The New York Times published an investigation this weekend of the USDA's own Dairy Management, which pushes Americans to buy more cheese (in return for dairy industry lobbying funds) even as the department preaches healthy eating and funds anti-obesity initiatives. We eat more than three times the amount of cheese now than in the 1970s. Here it is, in case you missed it.
The USDA is behind such gems including Pizza Hut's Cheesy Bites pizza, Wendy's Double Melt, Burger King's Cheesy Angus Bacon cheeseburger and an extra cheesy Domino's pizza. All are packed with calories and saturated fat.

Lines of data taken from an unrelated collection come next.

-- ==== Sys2Proof/Laws/KCal.lean ====
section
/-!
SUPPORT. What the operations of Sys2Proof.Machine.Cal keep, and the registers they may write.
-/
namespace Sys2Proof.Machine

/-- Registers `State.calShowDone` may write. -/
def State.calShowDone_offs (o : Nat) : Prop :=
  o = GLB_CAL_STATUS.reg

theorem State.calShowDone_keeps {P : State → Prop} (K : Keeps P 0x0 State.calShowDone_offs) {s : State} (r : CalRun) (hs : P s) :
    P (State.calShowDone s r) := by
  have r0 := K.reg (GLB_CAL_STATUS.reg) (rfl)
  unfold State.calShowDone
  repeat' (first
    | with_reducible assumption
    | with_reducible (first | apply setFld_keeps | apply foldl_keeps | apply foldl_keeps_pair)
    | with_reducible exact r0
    | intro _ _ _ _
    | intro _ _ _
    | intro _ _
    | with_reducible (first | apply ite_keeps | apply ite_keeps_pair)
    | dsimp only
    | split
    | with_reducible (first | apply r0))

theorem State.setCalRun_keeps {P : State → Prop} (K : Keeps P 0x200 (fun _ => False)) {s : State} (r : Option CalRun) (hs : P s) :
    P (State.setCalRun s r) := by
  have t9 : ∀ (s : State) v, P s → P (s.putCal v) := K.upd 9 rfl
  unfold State.setCalRun
  repeat' (first
    | with_reducible assumption
    | with_reducible (first | apply t9)
    | intro _ _ _ _
    | intro _ _ _
    | intro _ _
    | with_reducible (first | apply ite_keeps | apply ite_keeps_pair)
    | dsimp only
    | split)

/-- Registers `State.calSlice` may write. -/
def State.calSlice_offs (o : Nat) : Prop :=
  State.calShowDone_offs o

theorem State.calSlice_keeps {P : State → Prop} (K : Keeps P 0x200 State.calSlice_offs) {s : State} (n : Nat) (hs : P s) :
    P (State.calSlice s n) := by
  have k0 : Keeps P 0x0 State.calShowDone_offs := K.sub rfl (fun _ h => h)
  have k1 : Keeps P 0x200 (fun _ => False) := K.sub rfl (fun _ h => h.elim)
  unfold State.calSlice
  repeat' (first
    | with_reducible assumption
    | with_reducible (first | apply State.calShowDone_keeps k0 | apply State.setCalRun_keeps k1)
    | intro _ _ _ _
    | intro _ _ _
    | intro _ _
    | with_reducible (first | apply ite_keeps | apply ite_keeps_pair)
    | dsimp only
    | split)

/-- Registers `State.calFrame` may write. -/
def State.calFrame_offs (o : Nat) : Prop :=
  State.calShowDone_offs o

theorem State.calFrame_keeps {P : State → Prop} (K : Keeps P 0x200 State.calFrame_offs) {s : State} (n : Nat) (hs : P s) :
    P (State.calFrame s n) := by
  have k0 : Keeps P 0x0 State.calShowDone_offs := K.sub rfl (fun _ h => h)
  have k1 : Keeps P 0x200 (fun _ => False) := K.sub rfl (fun _ h => h.elim)
  unfold State.calFrame
  repeat' (first
    | with_reducible assumption
    | with_reducible (first | apply State.calShowDone_keeps k0 | apply State.setCalRun_keeps k1)
    | intro _ _ _ _
    | intro _ _ _
    | intro _ _
    | with_reducible (first | apply ite_keeps | apply ite_keeps_pair)
    | dsimp only
    | split)

/-- Registers `State.calTurn` may write. -/
def State.calTurn_offs (o : Nat) : Prop :=
  State.calShowDone_offs o

theorem State.calTurn_keeps {P : State → Prop} (K : Keeps P 0x200 State.calTurn_offs) {s : State} (n : Nat) (hs : P s) :
    P (State.calTurn s n) := by
  have k0 : Keeps P 0x0 State.calShowDone_offs := K.sub rfl (fun _ h => h)
  have k1 : Keeps P 0x200 (fun _ => False) := K.sub rfl (fun _ h => h.elim)
  unfold State.calTurn
  repeat' (first
    | with_reducible assumption
    | with_reducible (first | apply State.calShowDone_keeps k0 | apply State.setCalRun_keeps k1)
    | intro _ _ _ _
    | intro _ _ _
    | intro _ _
    | with_reducible (first | apply ite_keeps | apply ite_keeps_pair)
    | dsimp only
    | split)

/-- Registers `State.calStart` may write. -/
def State.calStart_offs (o : Nat) : Prop :=
  (∃ n, o = GLB_CAL_REF_TEMP.reg n) ∨ o = GLB_CAL_RUN_NUM.reg ∨ o = GLB_CAL_STATUS.reg ∨ State.raiseEvent_offs o

theorem State.calStart_keeps {P : State → Prop} (K : Keeps P 0x440000210 State.calStart_offs) {s : State} (cause : Nat) (die : Nat) (hs : P s) :
    P (State.calStart s cause die) := by
  have k0 : Keeps P 0x440000010 State.raiseEvent_offs := K.sub rfl (fun _ h => .inr (.inr (.inr (h))))
  have r0 := fun n => K.reg (GLB_CAL_REF_TEMP.reg n) (.inl ⟨n, rfl⟩)
  have r1 := K.reg (GLB_CAL_RUN_NUM.reg) (.inr (.inl rfl))
  have r2 := K.reg (GLB_CAL_STATUS.reg) (.inr (.inr (.inl rfl)))
  have t9 : ∀ (s : State) v, P s → P (s.putCal v) := K.upd 9 rfl
  unfold State.calStart
  repeat' (first
    | with_reducible assumption
    | with_reducible (first | apply State.raiseEvent_keeps k0 | apply bump_keeps | apply setFlag_keeps | apply setFld_keeps | apply foldl_keeps | apply foldl_keeps_pair | apply t9)
    | with_reducible exact r0 _
    | with_reducible exact r1
    | with_reducible exact r2
    | intro _ _ _ _
    | intro _ _ _
    | intro _ _
    | with_reducible (first | apply ite_keeps | apply ite_keeps_pair)
    | dsimp only
    | split
    | with_reducible (first | apply r0 | apply r1 | apply r2))

/-- Registers `State.calAbort` may write. -/
def State.calAbort_offs (o : Nat) : Prop :=
  o = GLB_CAL_ABORT_COUNT.reg ∨ o = GLB_CAL_STATUS.reg ∨ State.raiseEvent_offs o

theorem State.calAbort_keeps {P : State → Prop} (K : Keeps P 0x440000210 State.calAbort_offs) {s : State} (hs : P s) :
    P (State.calAbort s) := by
  have k0 : Keeps P 0x440000010 State.raiseEvent_offs := K.sub rfl (fun _ h => .inr (.inr (h)))
  have k1 : Keeps P 0x200 (fun _ => False) := K.sub rfl (fun _ h => h.elim)
  have r0 := K.reg (GLB_CAL_ABORT_COUNT.reg) (.inl rfl)
  have r1 := K.reg (GLB_CAL_STATUS.reg) (.inr (.inl rfl))
  unfold State.calAbort
  repeat' (first
    | with_reducible assumption
    | with_reducible (first | apply State.raiseEvent_keeps k0 | apply State.setCalRun_keeps k1 | apply bump_keeps | apply setFlag_keeps)
    | with_reducible exact r0
    | with_reducible exact r1
    | intro _ _ _ _
    | intro _ _ _
    | intro _ _
    | with_reducible (first | apply ite_keeps | apply ite_keeps_pair)
    | dsimp only
    | split
    | with_reducible (first | apply r0 | apply r1))

theorem State.calTempTest_keeps {P : State → Prop} (K : Keeps P 0x200 (fun _ => False)) {s : State} (hs : P s) :
    P (State.calTempTest s) := by
  have t9 : ∀ (s : State) v, P s → P (s.putCal v) := K.upd 9 rfl
  unfold State.calTempTest
  repeat' (first
    | with_reducible assumption
    | with_reducible (first | apply t9)
    | intro _ _ _ _
    | intro _ _ _
    | intro _ _
    | with_reducible (first | apply ite_keeps | apply ite_keeps_pair)
    | dsimp only
    | split)

/-- Registers `State.calResults` may write. -/
def State.calResults_offs (_o : Nat) : Prop :=
  True

theorem State.calResults_keeps {P : State → Prop} (K : Keeps P 0x0 State.calResults_offs) {s : State} (vs : List (Nat × Word)) (hs : P s) :
    P (State.calResults s vs).1 := by
  have ra : ∀ o s w, P s → P (State.setReg s o w) := fun o => K.reg o trivial
  unfold State.calResults
  repeat' (first
    | with_reducible assumption
    | with_reducible (first | apply setReg_keeps | apply foldl_keeps | apply foldl_keeps_pair)
    | with_reducible exact ra _
    | intro _ _ _ _
    | intro _ _ _
    | intro _ _
    | with_reducible (first | apply ite_keeps | apply ite_keeps_pair)
    | dsimp only
    | split
    | with_reducible (first | apply ra))

/-- Registers `State.calPortStatus` may write. -/
def State.calPortStatus_offs (o : Nat) : Prop :=
  (∃ n, o = PRT_CAL_STATUS.reg n)

theorem State.calPortStatus_keeps {P : State → Prop} (K : Keeps P 0x0 State.calPortStatus_offs) {s : State} (r : CalRun) (sat : Nat) (n : Nat) (hs : P s) :
    P (State.calPortStatus s r sat n) := by
  have r0 := fun n => K.reg (PRT_CAL_STATUS.reg n) (⟨n, rfl⟩)
  unfold State.calPortStatus
  repeat' (first
    | with_reducible assumption
    | with_reducible (first | apply setFlag_keeps | apply setFld_keeps)
    | with_reducible exact r0 _
    | intro _ _ _ _
    | intro _ _ _
    | intro _ _
    | with_reducible (first | apply ite_keeps | apply ite_keeps_pair)
    | dsimp only
    | split
    | with_reducible (first | apply r0))

/-- Registers `State.calFinish` may write. -/
def State.calFinish_offs (o : Nat) : Prop :=
  o = GLB_CAL_MISSING.reg ∨ o = GLB_CAL_STATUS.reg ∨ State.calPortStatus_offs o ∨ State.calResults_offs o ∨
    State.raiseEvent_offs o

theorem State.calFinish_keeps {P : State → Prop} (K : Keeps P 0x440000210 State.calFinish_offs) {s : State} (r : CalRun) (timeout : Bool) (vs : List (Nat × Word)) (devMissing : Nat) (sat : Nat) (devSat : Bool) (hs : P s) :
    P (State.calFinish s r timeout vs devMissing sat devSat) := by
  have k0 : Keeps P 0x0 State.calPortStatus_offs := K.sub rfl (fun _ h => .inr (.inr (.inl h)))
  have k1 : Keeps P 0x0 State.calResults_offs := K.sub rfl (fun _ h => .inr (.inr (.inr (.inl h))))
  have k2 : Keeps P 0x200 (fun _ => False) := K.sub rfl (fun _ h => h.elim)
  have k3 : Keeps P 0x440000010 State.raiseEvent_offs := K.sub rfl (fun _ h => .inr (.inr (.inr (.inr (h)))))
  have k4 : Keeps P 0x200 (fun _ => False) := K.sub rfl (fun _ h => h.elim)
  have r0 := K.reg (GLB_CAL_MISSING.reg) (.inl rfl)
  have r1 := K.reg (GLB_CAL_STATUS.reg) (.inr (.inl rfl))
  have t9 : ∀ (s : State) v, P s → P (s.putCal v) := K.upd 9 rfl
  unfold State.calFinish
  repeat' (first
    | with_reducible assumption
    | with_reducible (first | apply State.calPortStatus_keeps k0 | apply State.calResults_keeps k1 | apply State.calTempTest_keeps k2 | apply State.raiseEvent_keeps k3 | apply State.setCalRun_keeps k4 | apply setFlag_keeps | apply setFld_keeps | apply foldl_keeps | apply foldl_keeps_pair | apply t9)
    | with_reducible exact r0
    | with_reducible exact r1
    | (apply fst_keeps (by assumption))
    | intro _ _ _ _
    | intro _ _ _
    | intro _ _
    | with_reducible (first | apply ite_keeps | apply ite_keeps_pair)
    | dsimp only
    | split
    | with_reducible (first | apply r0 | apply r1))

/-- Registers `State.calChange` may write. -/
def State.calChange_offs (o : Nat) : Prop :=
  o = GLB_CAL_APPLY_ROUND_LO.reg ∨ o = GLB_CAL_APPLY_ROUND_LO.reg + 4 ∨ o = GLB_CAL_STATUS.reg

theorem State.calChange_keeps {P : State → Prop} (K : Keeps P 0x300 State.calChange_offs) {s : State} (set : SMap Word) (origin : Nat) (hs : P s) :
    P (State.calChange s set origin) := by
  have r0 := K.reg (GLB_CAL_APPLY_ROUND_LO.reg) (.inl rfl)
  have r1 := K.reg (GLB_CAL_APPLY_ROUND_LO.reg + 4) (.inr (.inl rfl))
  have r2 := K.reg (GLB_CAL_STATUS.reg) (.inr (.inr (rfl)))
  have t8 : ∀ (s : State) v, P s → P (s.putSched v) := K.upd 8 rfl
  have t9 : ∀ (s : State) v, P s → P (s.putCal v) := K.upd 9 rfl
  unfold State.calChange
  repeat' (first
    | with_reducible assumption
    | with_reducible (first | apply setFld_keeps | apply setReg64_keeps | apply t8 | apply t9)
    | with_reducible exact r0
    | with_reducible exact r1
    | with_reducible exact r2
    | intro _ _ _ _
    | intro _ _ _
    | intro _ _
    | with_reducible (first | apply ite_keeps | apply ite_keeps_pair)
    | dsimp only
    | split
    | with_reducible (first | apply r0 | apply r1 | apply r2))

/-- Registers `State.calDrop` may write. -/
def State.calDrop_offs (o : Nat) : Prop :=
  o = GLB_CAL_STATUS.reg

theorem State.calDrop_keeps {P : State → Prop} (K : Keeps P 0x200 State.calDrop_offs) {s : State} (hs : P s) :
    P (State.calDrop s) := by
  have r0 := K.reg (GLB_CAL_STATUS.reg) (rfl)
  have t9 : ∀ (s : State) v, P s → P (s.putCal v) := K.upd 9 rfl
  unfold State.calDrop
  repeat' (first
    | with_reducible assumption
    | with_reducible (first | apply setFlag_keeps | apply t9)
    | with_reducible exact r0
    | intro _ _ _ _
    | intro _ _ _
    | intro _ _
    | with_reducible (first | apply ite_keeps | apply ite_keeps_pair)
    | dsimp only
    | split
    | with_reducible (first | apply r0))

/-- Registers `State.calApply` may write. -/
def State.calApply_offs (o : Nat) : Prop :=
  State.calChange_offs o ∨ State.calDrop_offs o

theorem State.calApply_keeps {P : State → Prop} (K : Keeps P 0x300 State.calApply_offs) {s : State} (hs : P s) :
    P (State.calApply s) := by
  have k0 : Keeps P 0x300 State.calChange_offs := K.sub rfl (fun _ h => .inl h)
  have k1 : Keeps P 0x200 State.calDrop_offs := K.sub rfl (fun _ h => .inr (h))
  unfold State.calApply
  repeat' (first
    | with_reducible assumption
    | with_reducible (first | apply State.calChange_keeps k0 | apply State.calDrop_keeps k1)
    | intro _ _ _ _
    | intro _ _ _
    | intro _ _
    | with_reducible (first | apply ite_keeps | apply ite_keeps_pair)
    | dsimp only
    | split)

/-- Registers `State.calPin` may write. -/
def State.calPin_offs (o : Nat) : Prop :=
  o = GLB_CAL_STATUS.reg ∨ State.calDrop_offs o

theorem State.calPin_keeps {P : State → Prop} (K : Keeps P 0x200 State.calPin_offs) {s : State} (on : Bool) (hs : P s) :
    P (State.calPin s on) := by
  have k0 : Keeps P 0x200 State.calDrop_offs := K.sub rfl (fun _ h => .inr (h))
  have r0 := K.reg (GLB_CAL_STATUS.reg) (.inl rfl)
  unfold State.calPin
  repeat' (first
    | with_reducible assumption
    | with_reducible (first | apply State.calDrop_keeps k0 | apply setFlag_keeps)
    | with_reducible exact r0
    | intro _ _ _ _
    | intro _ _ _
    | intro _ _
    | with_reducible (first | apply ite_keeps | apply ite_keeps_pair)
    | dsimp only
    | split
    | with_reducible (first | apply r0))

/-- Registers `State.calRestore` may write. -/
def State.calRestore_offs (o : Nat) : Prop :=
  State.calChange_offs o ∨ State.calDrop_offs o

theorem State.calRestore_keeps {P : State → Prop} (K : Keeps P 0x300 State.calRestore_offs) {s : State} (startup : Bool) (hs : P s) :
    P (State.calRestore s startup) := by
  have k0 : Keeps P 0x300 State.calChange_offs := K.sub rfl (fun _ h => .inl h)
  have k1 : Keeps P 0x200 State.calDrop_offs := K.sub rfl (fun _ h => .inr (h))
  unfold State.calRestore
  repeat' (first
    | with_reducible assumption
    | with_reducible (first | apply State.calChange_keeps k0 | apply State.calDrop_keeps k1)
    | intro _ _ _ _
    | intro _ _ _
    | intro _ _
    | with_reducible (first | apply ite_keeps | apply ite_keeps_pair)
    | dsimp only
    | split)

end Sys2Proof.Machine
end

Marion Nestle, author of Food Politics, wrote on her blog today that we shouldn't be so shocked, as after all, the USDA has always worked hand in hand with the dairy industry -- that was its purpose. "Only in the 1970s, did the USDA pick up all those pesky food assistance programs and capture the 'lead federal agency' role in providing dietary advice to the public."
The USDA's double-dealing is hardly shocking, of course, given the flood of industry lobbying dollars within every federal nook. But the implications at the intersection of poverty, health, food access, nutrition and race (fast-food restaurants target low-income areas and those in low-income struggle most with obesity and access to affordable, healthy foods) makes this feel somewhat indicative of what food activists are up against.